With a look of triumph he pointed to the belt around his waist. A belt that none of us had recognized originally, but now that we were seeing it in new light, I knew that I had seen it somewhere.
It dawned on me that I had seen it in Lumial’s workshop, but before I could say Lumial beat me to it. “Hey! I thought I told you not to touch that!”
“I’ve never been that good at following orders,” Alan explained with a shrug, though the smile never left his face as he apologized, “Sorry to disappoint you. Would you like me to go back to the ship and not use it?”
“Yeah, teleport back there and save us the trouble of dealing with a risk taker like you,” I replied with my own grin, “We’ll worry a lot less!”
“Don’t even joke about it!” Marc insisted, but he couldn’t wipe the smile off of his own face either as he asked excitedly, “So, that means we really did win, doesn’t it?”
“Mostly. Keith is still out of commission,” I answered sadly, and this time the smile did slip. I turned hopeful eyes toward Lumial and asked, “but you’ll be able to bring him back, won’t you, Lumial?”
“I will do everything in my power, once we get back to the Abel,” Lumial replied carefully, and his face told me his thoughts before he added, “but I have to admit that it doesn’t look good. He took a lot of hits, and there is a lot of damage to repair.”

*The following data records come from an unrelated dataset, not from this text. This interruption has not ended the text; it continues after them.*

-- ==== Sys2Proof/Machine/Trace.lean ====
section
/-! DEFINITION. The trace notation (spec 30_encoding.md R54) and the pseudo-operations (R55) as the events they
stand for. -/

namespace Sys2Proof.Machine

/-- A byte of a trace line. -/
def traceByte (b : Nat) : Byte := BitVec.ofNat 8 b

/-- `v[7:0]` of a 16-bit operand of a trace line. -/
def traceLow (v : Int) : Byte := (BitVec.ofInt 16 v).extractLsb' 0 8

/-- `v[15:8]` of a 16-bit operand of a trace line. -/
def traceHigh (v : Int) : Byte := (BitVec.ofInt 16 v).extractLsb' 8 8

/-- The event that presents the request word of an instruction. -/
def ask (i : Instr) : Event := .request (encode i)

/-- `S: SETTLE` in a state: SYNCW up to `WR`, then SYNCR up to `RD` (R55). -/
def settleEvents (s : State) : List Event := [.syncw (ringDist s.wrv s.wr), .syncr (ringDist s.rdv s.rd)]

/-- The events a trace line stands for in a state; only SETTLE looks at the state (R54, R55). -/
def traceEvents (l : TraceLine) (s : State) : List Event :=
  match l with
  | .kNop => [ask .nopK]
  | .kConv raw16 => [ask (.conv (traceLow raw16) (traceHigh raw16))]
  | .kConv3 b0 b1 b2 b3 b4 b5 =>
    [ask (.conv3 (traceByte b0) (traceByte b1) (traceByte b2) (traceByte b3) (traceByte b4) (traceByte b5))]
  | .kRsvd => [ask .rsvdK]
  | .pNop => [ask .nopP]
  | .pPush byte => [ask (.push (traceByte byte))]
  | .pQfull => [ask .qfullP]
  | .pQempty => [ask .qemptyP]
  | .pRsvd => [ask .rsvdP]
  | .cNop => [ask .nopC]
  | .cPop => [ask .pop]
  | .cQfull => [ask .qfullC]
  | .cQempty => [ask .qemptyC]
  | .cFlush => [ask .flush]
  | .cRsvd5 => [ask .rsvdC5]
  | .cRsvd6 => [ask .rsvdC6]
  | .cRsvd7 => [ask .rsvdC7]
  | .sSyncw n => [.syncw n]
  | .sSyncr n => [.syncr n]
  | .kConvb lo hi =>
    let raw16 : Int := hi * 256 + lo
    [ask (.conv (traceLow raw16) (traceHigh raw16))]
  | .kConvt x y z =>
    [ask (.conv3 (traceLow x) (traceHigh x) (traceLow y) (traceHigh y) (traceLow z) (traceHigh z))]
  | .sSettle => settleEvents s
  | .pPush16 v => [ask (.push (traceLow v)), ask (.push (traceHigh v))]

end Sys2Proof.Machine
end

“You owe it to him. You know that, right?” I said with as much conviction as I could put into my voice, “You’re the great grandfather he never knew existed.”
“You’re right…” Lumial replied, and his eyes grew distant for a moment, as if he were considering something in his past. But then he answered me with an equal level of seriousness, “but I still can’t make any promises, aside from that I’ll do my absolute best.”
“Of that I have no doubt,” I said grimly, though there was a slight smile returning to my face as I added, “Lancelot.”
“Wait, you and Keith are related?” Alan asked, though the shared looks from the others around the room told me that he was not the only one interested in the question.
Still, I wasn’t about to give out secrets that Keith should have the opportunity to explain when he got a chance, and I was certain that he’d be able to. Instead I ended the conversation with a smile and explained, “All in good time, Alan. There are still a few stories to tell.”